In ordinary digital circuit design, we rarely consider the heat dissipation of integrated circuits, because the power consumption of low-speed chips is generally very small, and under normal natural heat dissipation conditions, the temperature rise of the chip will not be too large. With the continuous improvement of chip speed, the power consumption of a single chip has gradually increased. For example, the power consumption of Intel's Pentium CPU can reach 25W. When the natural conditions of heat dissipation can no longer control the temperature rise of the chip below the required index, it is necessary to use appropriate heat dissipation measures to accelerate the release of heat on the chip surface, and make the chip work within the normal temperature range.
Under normal conditions, the transfer of heat includes three ways: conduction, convection and radiation. Conduction refers to the transfer of heat between directly contacting objects from the higher temperature to the lower temperature. Convection transfers heat through the flow of fluid, while radiation does not require any media. The heating element directly releases heat to the surrounding space.

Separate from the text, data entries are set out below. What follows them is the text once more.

/-! ## Raising faults -/

/-- A precise fault of the instruction in focus (R358, R362). -/
def State.fault (s : State) (code sub : Nat) (val : Word) (aux1 aux2 : Nat) : State :=
  match s.cx with
  | none => s
  | some c => s.fatal c { code := code, sub := sub, val := val, aux1 := aux1, aux2 := aux2, pc := c.pc, detail := 0 }
      true 0

/-- A decode fault (R171, R359): VAL holds the instruction's first 64 bits. -/
def State.decodeFault (s : State) (item : Nat) (bits : Word) : State := s.fault 8 item bits 0 0

/-- A precise access fault (R253, R359).
(DEDUCED, log entry 40.) -/
def State.accessFault (s : State) (sub : Nat) (addr : Word) (len : Nat) : State := s.fault 9 sub addr len 0

/-- A context fault (R359): VAL is the trap code. -/
def State.contextFault (s : State) (sub code : Nat) : State := s.fault 13 sub (BitVec.ofNat 64 code) 0 0

/-- An imprecise fault of a context (R358): the first one is kept, and its delivery is owed; a later one is reported with it (R360), and
one of a context that has ended is reported and counts against its launch entry (R248).  `after` is the number of instructions that the
context had retired when the cause had.
(DEDUCED, log entry 17.) -/
def State.imprecise (s : State) (ctx : Nat) (f : Flt) (after : Nat) : State :=
  match s.findCtx ctx with
  | none =>
    match s.ended.find? fun c => c.num == ctx with
    | some c => (s.faultLaunch c.lslot).reportAll c [(f, after)]
    | none => s
  | some c =>
    if c.fault.isSome then s.updCtx ctx fun c => { c with moreFaults := c.moreFaults ++ [(f, after)] }
    else (s.updCtx ctx fun c => { c with fault := some f, faultAt := after }).owe (.impreciseFaultDelivery ctx)

/-- The delivery of an imprecise fault (R358): SKID counts the instructions retired since its cause.
(DEDUCED, log entry 17.) -/
def State.deliverFault (s : State) (ctx : Nat) : State :=
  match s.findCtx ctx with
  | none => s
  | some c => match c.fault with
    | none => s
    | some f => s.fatal c f false (min Config.maxSkid c.skid)

/-- The memory-model exception of a context (R71, R72, R359). -/
def State.modelFault (s : State) (c : Ctx) (k : Conflict) (more : Nat) : State :=
  s.fatal c { code := 12, sub := 0, val := BitVec.ofNat 64 k.line,
              aux1 := ofBool k.mine + 2 * ofBool k.other + 4 * min 255 more + 2 ^ 10 * k.party.dev,
              aux2 := k.party.seat.core + 2 ^ 11 * k.party.seat.seat, pc := c.pc, detail := k.party.ctx } true 0

/-- The memory-model exception at a closing instruction (R71, R72). -/
def State.memoryModel (s : State) (k : Conflict) (more : Nat) : State :=
  match s.cx with
  | none => s
  | some c => s.modelFault c k more

/-! ## Sync regions (R67, R71, R73) -/

/-- The end of a context's sync region: the records go everywhere, and a new region begins (R67). -/
def State.clearRegionOf (s : State) (c : Ctx) : State :=
  let s1 := (s.farRecords c).foldl (fun s d => s.packet c d (.regionEnd c.num)) (s.clearRaces c.num)
  s1.updCtx c.num fun c => c.mapOrder fun o => { o with lines := [], conflict := none, more := 0 }

/-- The end of the sync region of the seat in focus (R67). -/
def State.clearRegion (s : State) : State :=
  match s.cx with
  | none => s
  | some c => s.clearRegionOf c

/-- An outstanding access that has performed or been refused: it leaves the order state and every token (R83, R90). -/
def Ctx.performed (c : Ctx) (strm dev seq : Nat) : Ctx :=
  let isIt (x : Out) : Bool := x.dev == dev && x.strm == strm && x.seq == seq
  c.mapOrder fun o =>
    { o with outs := dropFirst isIt o.outs,
             tokens := o.tokens.map fun t => { t with waits := dropFirst isIt t.waits } }

/-- Has an access of a context to this device still to perform (R318, R340, R343, R344)? -/
def State.ownOut (s : State) (c : Ctx) : Bool := c.order.outs.any fun x => x.dev == s.devNum

/-- Outstanding accesses that can still perform. -/
def State.unperformed (s : State) (outs : List Out) : List Out := outs.filter fun o => !s.lost o.dev

/-- Read-cache hits of a context whose verdicts have not come (R67, R70). -/
def State.hitsOut (s : State) (c : Ctx) : List Out := s.unperformed (c.order.outs.filter fun x => x.kind == .hit)

/-- Close the region of the seat in focus once every verdict has come, then go on; with a conflict of the region, or of the closing
instruction's own access, the memory-model exception is delivered instead, once every earlier access has performed: the first conflict
found, and the count of the rest (R67, R71, R72). -/
def State.closingWith (s : State) (own : List Conflict) (k : State → State) : State :=
  match s.cx with
  | none => s
  | some c =>
    let waits := !(s.unperformed (c.order.outs.filter fun x => x.kind != .hit)).isEmpty
    if !(s.hitsOut c).isEmpty then s.stallOn .perform
    else match c.order.conflict, own with
      | some x, xs => if waits then s.stallOn .perform else s.memoryModel x (c.order.more + xs.length)
      | none, x :: xs => if waits then s.stallOn .perform else s.memoryModel x xs.length
      | none, [] => k s.clearRegion

/-- Close the region of the seat in focus, then go on (R67, R71). -/
def State.closing (s : State) (k : State → State) : State := s.closingWith [] k

/-- Invalidate the whole read cache of a core, and what is on its way there (R54).
(DEDUCED, log entry 89.) -/
def State.flushReads (s : State) (core : Nat) : State :=
  if (s.core core).lines.isEmpty ∧ (s.core core).arriving.isEmpty then s
  else s.mapCore core fun k => { k with lines := [], arriving := [] }

/-- A store drops its lines of a device from a core's read cache, and from what is on its way there (R54).
(DEDUCED, log entry 89.) -/
def State.dropLines (s : State) (core dev : Nat) (lines : List Nat) : State :=
  if (s.core core).lines.isEmpty ∧ (s.core core).arriving.isEmpty then s
  else s.mapCore core fun k => { k with
    lines := k.lines.filter fun x => !(x.dev == dev && lines.contains x.line),
    arriving := k.arriving.filter fun x => !(x.dev == dev && lines.contains x.line) }

/-- An acquire of the seat in focus (R54, R76). -/
def State.acquire (s : State) : State := s.flushReads s.cur.core

/-! ## Lost peers (R78, R102 to R104) -/

/-- OR device bits into a failed-peer bitmap at an LA of a core (R104). -/
def State.orLostMap (s : State) (core la : Nat) (devs : List Nat) : State :=
  devs.foldl (fun s d =>
    let a := padOff core la + d / 8
    { s with mem := s.mem.set a ((s.mem.get a) ||| BitVec.ofNat 8 (2 ^ (d % 8))) }) s

/-- LINKSTAT after an operation that a lost peer ended (R103). -/
def linkstatAfter (w : Word) (op : Nat) (devs : List Nat) : Word :=
  let n := w.toNat
  let first := devs.foldl min (devs.headD 0)
  let n1 := if bit n 63 then n else setField n 0 12 first
  BitVec.ofNat 64 (setField (setField (setField n1 16 4 op) 32 16 (min 0xFFFF (field n 32 16 + 1))) 63 1 1)

/-- An operation of a context ended with PEER_LOST (R103, R104): the map, then LINKSTAT; both are held for a context that
has no seat. -/
def State.peerLost (s : State) (ctx op : Nat) (devs : List Nat) : State :=
  match s.running.find? fun p => p.2.num == ctx with
  | some p =>
    let la := field p.2.csrs.lostla.toNat 0 17
    let s1 := if la = 0 then s else s.orLostMap p.1.core la devs
    s1.updCtx ctx fun c => c.mapCsrs fun r => { r with linkstat := linkstatAfter r.linkstat op devs }
  | none => s.updCtx ctx fun c => c.mapOrder fun o => { o with heldLost := o.heldLost ++ [(op, devs)] }

/-- The lost devices among some outstanding accesses, lowest first. -/
def State.lostAmong (s : State) (outs : List Out) : List Nat :=
  sortNat ((outs.map (·.dev)).filter fun d => s.lost d).eraseDups

/-! ## Traps (R354 to R357) -/

/-- A field of TCAUSE. -/
def Ctx.tcauseBit (c : Ctx) (i : Nat) : Bool := bit c.csrs.tcause.toNat i

/-- TCAUSE.INTRAP. -/
def Ctx.inTrap (c : Ctx) : Bool := c.tcauseBit 17
/-- TCAUSE.INYIELD. -/
def Ctx.inYield (c : Ctx) : Bool := c.tcauseBit 18

/-- The handler that an image's trap table names for a code (R200, R354). -/
def Ctx.handler (c : Ctx) (code : Nat) : Option Nat := look c.code.traps code

/-- Set bits of TCAUSE. -/
def Ctx.setTcause (c : Ctx) (lo len v : Nat) : Ctx :=
  c.mapCsrs fun r => { r with tcause := BitVec.ofNat 64 (setField r.tcause.toNat lo len v) }

/-- A cover that an interruption takes away (R244). -/
def Ctx.loseCover (c : Ctx) : Ctx := if c.chkr.isEmpty then c else { c with coverLost := true, handle := 0, flagHandle := 0 }

/-- Abandon a yield handler (R366): the interrupted program counter and REPST come back. -/
def Ctx.leaveYield (c : Ctx) : Ctx :=
  if c.inYield then
    { (c.setTcause 18 1 0).mapCsrs (fun r => { r with repst := c.irepst }) with
      pc := c.ipc, chkr := c.yieldChkr, yieldChkr := [], coverLost := !c.yieldChkr.isEmpty, handle := 0, flagHandle := 0 }
  else c.loseCover

/-- The reply that the instruction at the program counter waits for. -/
def Ctx.await (c : Ctx) : Option Await := c.order.awaits.find? fun w => w.pc == c.pc

/-- The sequence number under which the verdict of an abandoned load is waited for. -/
def droppedSeq : Nat := 2 ^ 64

/-- An instruction of an abandoned yield handler waits for nothing any more (R366), and its reply gives it no value; the lines that it
records stay lines of the open region, which waits for their verdict (R67, R86). -/
def Ctx.dropAwait (c : Ctx) : Ctx :=
  c.mapOrder fun o =>
    let mine := o.awaits.filter fun w => w.pc == c.pc
    let gas := mine.flatMap (·.gas)
    { o with
      awaits := o.awaits.map fun w => if w.pc = c.pc then { w with pc := BitVec.allOnes 32 } else w,
      lines := o.lines ++ (gas.filter fun g => !o.lines.contains g).eraseDups,
      outs := o.outs ++ (mine.filter fun w => !w.gas.isEmpty && w.reply.isNone).map fun w =>
        { dev := w.dev, strm := 64, seq := droppedSeq, batch := 4, bundled := false, kind := .hit, sync := false, acq := false, bytes := [],
          hdls := [], pc := c.pc, born := c.retires, sent := w.since } }

/-- Must a context finish the instruction at its program counter before it can leave its seat (R364)?  A group load goes on
without it (R120), and a local stall is interrupted. -/
def Ctx.finishing (c : Ctx) : Bool := match c.await with
  | some w => !w.group
  | none => false

/-- The context on a seat. -/
def State.ctxAt (s : State) (id : SeatId) : Option Ctx := (s.running.find? fun p => p.1 == id).map (·.2)

/-- Change the context on a seat. -/
def State.mapSeat (s : State) (id : SeatId) (f : Ctx → Ctx) : State :=
  { s with
    cx := if s.cur = id then s.cx.map f else s.cx,
    seats := s.seats.map fun (p : SeatId × Ctx) => if p.1 = id then (p.1, f p.2) else p }

/-- The other members of a chain that still run are to leave with a member that leaves (R153). -/
def State.leaveOthers (s : State) (c : Ctx) : State :=
  (s.running.filter fun p => p.2.num != c.num && c.chain.contains p.2.num && p.2.phase == .running).foldl
    (fun s p => (s.mapSeat p.1 fun d => { d with phase := .leaving, forced := false }).owe (.copyQuiesceDone p.1)) s

/-- Start a forced full save of a seat (R366): the yield handler is abandoned, no copy starts a new read, and the save's
completion is owed.  An instruction that awaits a reply is finished first. -/
def State.forceSave (s : State) (id : SeatId) : State :=
  match s.ctxAt id with
  | none => s
  | some c =>
    let c1 := if c.inYield then c.dropAwait.leaveYield else c
    let s1 := if c.phase = .running then s.leaveOthers c else s
    if !c.inYield && c1.finishing then
      (s1.mapSeat id fun d => { d with phase := .leaving, forced := true })
    else
      ((s1.clearWait c).mapSeat id fun d =>
        { (if d.inYield then d.dropAwait.leaveYield else d.loseCover) with phase := .saving, forced := true, stall := none }).owe
        (.forcedSaveComplete id)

In practical applications, there are two ways to dissipate heat, radiator and fan, or the use of both at the same time. The radiator conducts the heat of the chip to the radiator through close contact with the surface of the chip. The radiator is usually a good heat conductor with many blades. Its fully expanded surface greatly increases the heat radiation and at the same time circulates air. It can also take away more heat. The use of fans is also divided into two forms, one is directly installed on the surface of the radiator, and the other is installed on the chassis and rack to increase the air flow rate in the entire space. Similar to the most basic Ohm's law in circuit calculations, there is a most basic formula for heat dissipation calculations:
Temperature difference = thermal resistance * power consumption
In the case of a radiator, the "resistance" of heat release between the radiator and the surrounding air is called thermal resistance, and the size of the "heat flow" between the radiator and the air is represented by the power consumption of the chip, so that the heat flow is dissipated by the heat. When the radiator flows to the air, due to the existence of thermal resistance, a certain temperature difference is generated between the radiator and the air, just as a voltage drop will be generated when a current flows through a resistor. Similarly, there will be a certain thermal resistance between the heat sink and the surface of the chip. The unit of thermal resistance is °C/W. When choosing a radiator, in addition to the consideration of mechanical dimensions, the most important parameter is the thermal resistance of the radiator. The smaller the thermal resistance, the stronger the heat dissipation capacity of the radiator. Here is an example of calculation of thermal resistance in circuit design to illustrate:
Design requirements:
Chip power consumption: 20 watts
The highest temperature that the chip surface cannot exceed: 85 degree Celsius
Ambient temperature (maximum): 55 degree Celsius
Calculate the thermal resistance of the required heat sink.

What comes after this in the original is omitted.